The Al Thani Collection is a collection of art representing civilizations around the world, highlights from which are on view in the Hôtel de la Marine, on the Place de la Concorde, in Paris.  It was assembled by Sheikh Hamad bin Abdullah bin Khalifa Al Thani, first cousin of the Emir of  Qatar. Portions of the collection previously toured to different museums around the world, including the Metropolitan Museum of Art in New York, the Victoria and Albert Museum in London, and the Legion of Honor Museum in San Francisco. Beginning in late 2021 it occupied a wing of the newly restored Hotel de la Marine in Paris, under agreement with the Centre des monuments nationaux of the French Ministry of Culture. Under the agreement, it will remain for twenty years.

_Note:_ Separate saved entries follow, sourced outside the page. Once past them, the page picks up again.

/-- Raise a performance counter (01 R37). -/
def bump (s : State) (n : Fin 64) : State :=
  { s with core := { s.core with perf := s.core.perf.set n (s.core.perf[n] + 1) } }

/-- The next free value (log entry 1). -/
def free (s : State) : Word × State := (Config.freeValue s.fresh, { s with fresh := s.fresh + 1 })

/-- Count slice reads of this cycle, by any agent of the core (01 R25). -/
def countReads (s : State) (n : Nat) : State :=
  { s with core := { s.core with reads := match s.core.reads with
      | [] => [n]
      | r :: rs => (r + n) :: rs } }

/-- An agent of the core is served by a bank in this cycle (01 R17). -/
def serve (s : State) (off : Nat) : State :=
  { s with core := { s.core with served := s.core.served ++ [.ofNat 3 (off / 2 ^ 20)] } }

/-- Is a line of the tile part of a commit in progress, so that every access to it waits (09 R236)? -/
def committing (s : State) (line : Nat) : Bool :=
  s.core.commits.any fun (c, ls) => decide (s.tile.cycle < c) && ls.contains line

/-- Must an access to an offset wait in this cycle: its bank has been served, or its line is being committed? -/
def bankBusy (s : State) (off : Nat) : Bool :=
  (s.core.served.any fun b => b.val == off / 2 ^ 20 % 3) || s.committing (s.key off / 64)

/-- The same for a range, which may lie in two banks. -/
def rangeBusy (s : State) (off n : Nat) : Bool :=
  (List.range ((off % 64 + n + 63) / 64)).any fun i => s.bankBusy (off / 64 * 64 + 64 * i)

/-- Serve a range in the banks where it lies. -/
def serveRange (s : State) (off n : Nat) : State :=
  if off / 2 ^ 20 = (off + n - 1) / 2 ^ 20 then s.serve off else (s.serve off).serve (off + n - 1)

/-- Put an event on the tile's agenda, n tile cycles from now, behind those of its rank in the same cycle. -/
def after (s : State) (n : Nat) (i : Instr) : State :=
  { s with agenda := insert (s.tile.cycle + n) i s.agenda }
where
  /-- A notch falls before everything else of its cycle (19 R431). Engines claim banks in the order of R17: arrivals
  before the gather unit, before put/get units (01 R17). -/
  rank : Instr → Nat
    | .notchPoint | .earlyNotch => 0
    | .gatherFetch => 2
    | .putgetUnit .. => 3
    | _ => 1
  insert (c : Nat) (i : Instr) : List (Nat × Instr) → List (Nat × Instr)
    | [] => [(c, i)]
    | (d, j) :: l =>
      if c < d ∨ (c = d ∧ rank i < rank j) then (c, i) :: (d, j) :: l else (d, j) :: insert c i l

/-- Put an event on the rim's agenda, n core-clock cycles from now. -/
def afterClk (s : State) (n : Nat) (i : Instr) : State :=
  { s with clkAgenda := after.insert (s.clk + n) i s.clkAgenda }

/-- The task of a slot while it is speculative (09 R235). -/
def speculative (s : State) (i : Fin 16) : Option Task :=
  match (s.slot i).task with
  | some t => if t.settled then none else some t
  | none => none

/-- What the other cores and tiles of the stand hold in this cycle (log entry 6). -/
def others (s : State) : Outside :=
  ((s.outside.filter fun o => decide (o.1 ≤ s.tile.cycle)).getLast?.map (·.2)).getD ⟨[], []⟩

end State

/-- Every slot number. -/
def allSlots : List (Fin 16) := [0, 1, 2, 3, 4, 5, 6, 7, 8, 9, 10, 11, 12, 13, 14, 15]

/-- Is a key before another: stamp, LTN, core, slot (09 R233)? -/
def TaskKey.lt (a b : TaskKey) : Bool :=
  decide (a.stamp.toNat < b.stamp.toNat) || (a.stamp == b.stamp && (decide (a.ltn < b.ltn) || (a.ltn == b.ltn &&
    (decide (a.core < b.core) || (a.core == b.core && decide (a.slot < b.slot))))))

namespace State

/-- Does a slice line belong to this tile? -/
def ownLine (s : State) (line : Nat) : Bool :=
  decide (sliceBase s.core.ltn 0 ≤ line * 64) && decide (line * 64 < sliceBase (s.core.ltn + 1) 0)

/-- The contents of a line as a delta entry holds it (19 R437). -/
def lineImage (s : State) (line : Nat) : Nat × BitVec 16 × Bool × List Byte :=
  (line, s.metas.getD line 0, (SMap.find line s.poison).isSome, bytesAt s.mem (line * 64) 64)

/-- A line is about to be written: an uncopied line of the frozen map is copied first (19 R440) and the line is marked
in the dirty map (19 R434). -/
def touchLine (s : State) (line : Nat) : State :=
  if s.ownLine line then
    let n := s.tile.notch
    let n := if n.frozenMap.contains line then
        { n with delta := n.delta ++ [s.lineImage line], frozenMap := n.frozenMap.erase line } else n
    { s with tile := { s.tile with notch := { n with dirty := SMap.put line () n.dirty } } }
  else s

/-- Mark the lines of a range as written. -/
def touchRange (s : State) (k n : Nat) : State :=
  (List.range ((k % 64 + n + 63) / 64)).foldl (fun s i => s.touchLine (k / 64 + i)) s

/-- A task begins again in its slot with its key, and nothing of its run is left in the core (09 R237). Who waits to park it goes
on waiting. -/
def beginAgain (s : State) (i : Fin 16) (t : Task) : State :=
  let x := s.slot i
  let s := s.setSlot i { Slot.none with
    st := .ready, strand := x.strand, pc := t.pc, priv := t.priv, wp := t.wp, lastTurn := x.lastTurn,
    parkAsked := x.parkAsked, task := some { t with lines := [], reads := [] } }
  { s with core := { s.core with
    mat := s.core.mat.filter fun o => o.slot != i
    streams := s.core.streams.filter fun o => o.slot != i
    winOps := s.core.winOps.filter fun o => o.slot != i
    tiles := s.core.tiles.map fun m => if m.owner = some i then { m with owner := none, live := false } else m } }

/-- The bytes of a task's workspace at its creation, with the words that it was created with (09 R237). -/
def workspaceAgain (s : State) (t : Task) : State :=
  let k := s.key t.wp.toNat
  { s with mem := putBytes (putBytes s.mem k t.regs) k ((t.words.map fun w => leBytes 8 w.toNat).flatten) }

/-- An abort (09 R237): the buffered lines and the read set go, and the workspace and the PC of the creation come back. -/
def abortTask (s : State) (i : Fin 16) : State :=
  match (s.slot i).task with
  | none => s
  | some t => ((s.beginAgain i t).touchRange (s.key t.wp.toNat) 768).workspaceAgain t

/-- Abort the speculative tasks, other than the writer's own, that have read a line (09 R234): all of them for a
writer that is no stamped task, those of higher keys for a task. -/
def conflict (s : State) (writer : Option (Fin 16)) (line : Nat) : State :=
  allSlots.foldl (fun s i =>
    match s.speculative i with
    | none => s
    | some t =>
      if some i = writer || !t.reads.contains line then s
      else match writer.bind fun w => (s.slot w).task with
        | some u => if u.key.lt t.key then s.abortTask i else s
        | none => s.abortTask i) s

/-- A write performs at its point (09 R221): the lines it touches are tracked, a line that one write sets whole loses
its poison, or takes the poison of the data (17 R407), and readers in speculation abort (09 R234). -/
def write (s : State) (writer : Option (Fin 16)) (k : Nat) (data : List Byte) (poisoned : Bool := false) : State :=
  let first := k / 64
  let last := (k + data.length - 1) / 64
  let lines := if data.isEmpty then [] else (List.range (last + 1 - first)).map (first + ·)
  let s := lines.foldl (fun s l => (s.touchLine l).conflict writer l) s
  let poison := lines.foldl (fun p l =>
    if poisoned then SMap.put l () p
    else if decide (k ≤ l * 64) && decide (l * 64 + 64 ≤ k + data.length) then SMap.erase l p else p) s.poison
  { s with mem := putBytes s.mem k data, poison := poison }

/-- Write the enabled bytes of a granule; a granule set only in part keeps its poison (17 R407). -/
def writeLanes (s : State) (writer : Option (Fin 16)) (k : Nat) (data : List (Bool × Byte)) : State :=
  if data.all (·.1) then s.write writer k (data.map (·.2))
  else if data.any (·.1) then
    let s := (s.touchLine (k / 64)).conflict writer (k / 64)
    { s with mem := putMasked s.mem k data }
  else s

/-- Write the metadata field of a line, which counts as a write to it (08 R192). -/
def writeMeta (s : State) (line : Nat) (v : BitVec 16) : State :=
  let s := s.touchLine line
  { s with metas := SMap.set 0 line v s.metas }

/-- Something reaches the core in this cycle. -/
def land (s : State) (l : Landing) : State := { s with core := { s.core with landing := s.core.landing ++ [l] } }

/-- Mark the lines of a range as poisoned (17 R407). -/
def poisonRange (s : State) (k n : Nat) : State :=
  { s with poison := (List.range ((k % 64 + n + 63) / 64)).foldl (fun p i => SMap.put (k / 64 + i) () p) s.poison }

/-- Free bytes (log entry 1). -/
def freeBytes (s : State) (n : Nat) : List Byte × State :=
  ((List.range n).map fun i => (Config.freeValue (s.fresh + i)).setWidth 8, { s with fresh := s.fresh + n })

/-- The cells of memory in some ranges. -/
def cellsIn (s : State) (spans : List (Nat × Nat)) : List Host.Cell :=
  s.mem.filter fun c => spans.any fun (k, n) => decide (k ≤ c.1) && decide (c.1 < k + n)

/-- The contents of some ranges become undefined (00 R10, log entry 1). -/
def ruin (s : State) (spans : List (Nat × Nat)) : State :=
  spans.foldl (fun s (k, n) => let (b, s) := s.freeBytes n; s.write none k b) s

/-- Has the delta operation of a window an access that has not yet been served (13 R337)? -/
def engineBusy (s : State) (tag : Nat) : Bool := s.core.engine.any fun o => o.tag == some tag && !o.accesses.isEmpty

/-- A delta operation ends: an arrangement into which anything else has been stored while it ran is undefined (13 R339). -/
def endEngineOp (s : State) (tag : Nat) : State :=
  match s.core.engine.find? fun o => o.tag == some tag with
  | none => s
  | some o =>
    let t : State := { s with core := { s.core with engine := s.core.engine.filter fun x => x.tag != some tag } }
    if s.cellsIn o.spans = o.cells then t else t.ruin o.spans

/-- Is any line of a range poisoned? -/
def poisoned (s : State) (k n : Nat) : Bool :=
  !n == 0 && (List.range ((k + n - 1) / 64 + 1 - k / 64)).any fun i => (SMap.find (k / 64 + i) s.poison).isSome

/-! ## Registers -/

/-- Where scalar register r of a slot lies (01 R28). -/
def wKey (s : State) (i : Fin 16) (r : Nat) : Nat := s.key ((s.slot i).wp.toNat + 8 * r)

/-- Where vector register r of a slot lies (01 R28). -/
def vKey (s : State) (i : Fin 16) (r : Nat) : Nat := s.key ((s.slot i).wp.toNat + 256 + 32 * r)

/-- The sources of the issuing slot as they stand (01 R19). -/
def sources (s : State) (i : Fin 16) : Snap := ⟨s.mem, (s.slot i).sw, (s.slot i).jf, s.core.sseed0, s.core.sseed1⟩

/-- Memory as the issuing head reads it: no head of a pair sees the other's result (01 R19). -/
def rdMem (s : State) : List Host.Cell :=
  match s.issue.snap with
  | some p => p.mem
  | none => s.mem

/-- The value of a scalar register of the issuing slot. -/
def regW (s : State) (r : Nat) : Word := w64 (natAt s.rdMem (s.wKey s.issue.slot r) 8)

/-- The value of a vector register of the issuing slot. -/
def regV (s : State) (r : Nat) : Vec := .ofNat 256 (natAt s.rdMem (s.vKey s.issue.slot r) 32)

/-- `sw` as the head reads it. -/
def rdSw (s : State) : Word :=
  match s.issue.snap with
  | some p => p.sw
  | none => s.me.sw

/-- `jf` as the head reads it. -/
def rdJf (s : State) : BitVec 128 :=
  match s.issue.snap with
  | some p => p.jf
  | none => s.me.jf

/-- Write a scalar register of a slot: its bytes in the slice (01 R30). -/
def setW (s : State) (i : Fin 16) (r : Nat) (v : Word) : State :=
  s.write (some i) (s.wKey i r) (leBytes 8 v.toNat)

/-- Write the bits of a mask of a vector register of a slot. -/
def setV (s : State) (i : Fin 16) (r : Nat) (v mask : Vec) : State :=
  let old : Vec := .ofNat 256 (natAt s.mem (s.vKey i r) 32)
  s.write (some i) (s.vKey i r) (leBytes 32 ((v &&& mask) ||| (old &&& ~~~mask)).toNat)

The collection is located in a section of the Hôtel de la Marine which formerly displayed tapestries from the French Royal Collection. It displays at one time one hundred-twenty works, out of a total of more than five thousand works in the collection. It presents objects from ancient civilizations in Europe, Asia, Africa, the Americas and the Middle East, related by theme. The exposition was designed by Tsuyoshi Tane. The first of the four galleries is called "A Window on World Civilisations", with seven objects from different cultures. The second gallery has eleven showcases, by theme. The third is reserved for temporary exhibitions. The fourth, 18 meters long, offers a tour of objects from different ancient treasuries.

One notable object is a bust carved of chalcedony of the Roman Emperor Hadrian, made at the time of the emperor, reworked in the 13th century at the court of the Holy Roman Emperor Frederic II, and then moved two centuries later to Venice, where it was set upon shoulders in armor made of gilded enamel, precious stones and pearls. Another notable work is a quartzite bust of a Princess of the Amarna Period, Egyptian New Empire, XVIII Dynasty (1351-1334 BC),

Another notable head of a royal figure is carved of red jasper, and depicts either Queen Hatshepsut or King Thutmosis III, from the 18th dynasty, a high point in Egyptian civilisation. It is believed to originally have had crown of blue faience.

The collection also contains a gold pendant from 4500-3500 BC, considered a notably early example of worked gold; a Mughal decorative bird made of gold, lacquer, rubies and emeralds; A bear-shaped gilded bronze carpet weight from the Han Dynasty in China (202-220 AD; as well as sabres, textiles, and illuminated texts of the Koran.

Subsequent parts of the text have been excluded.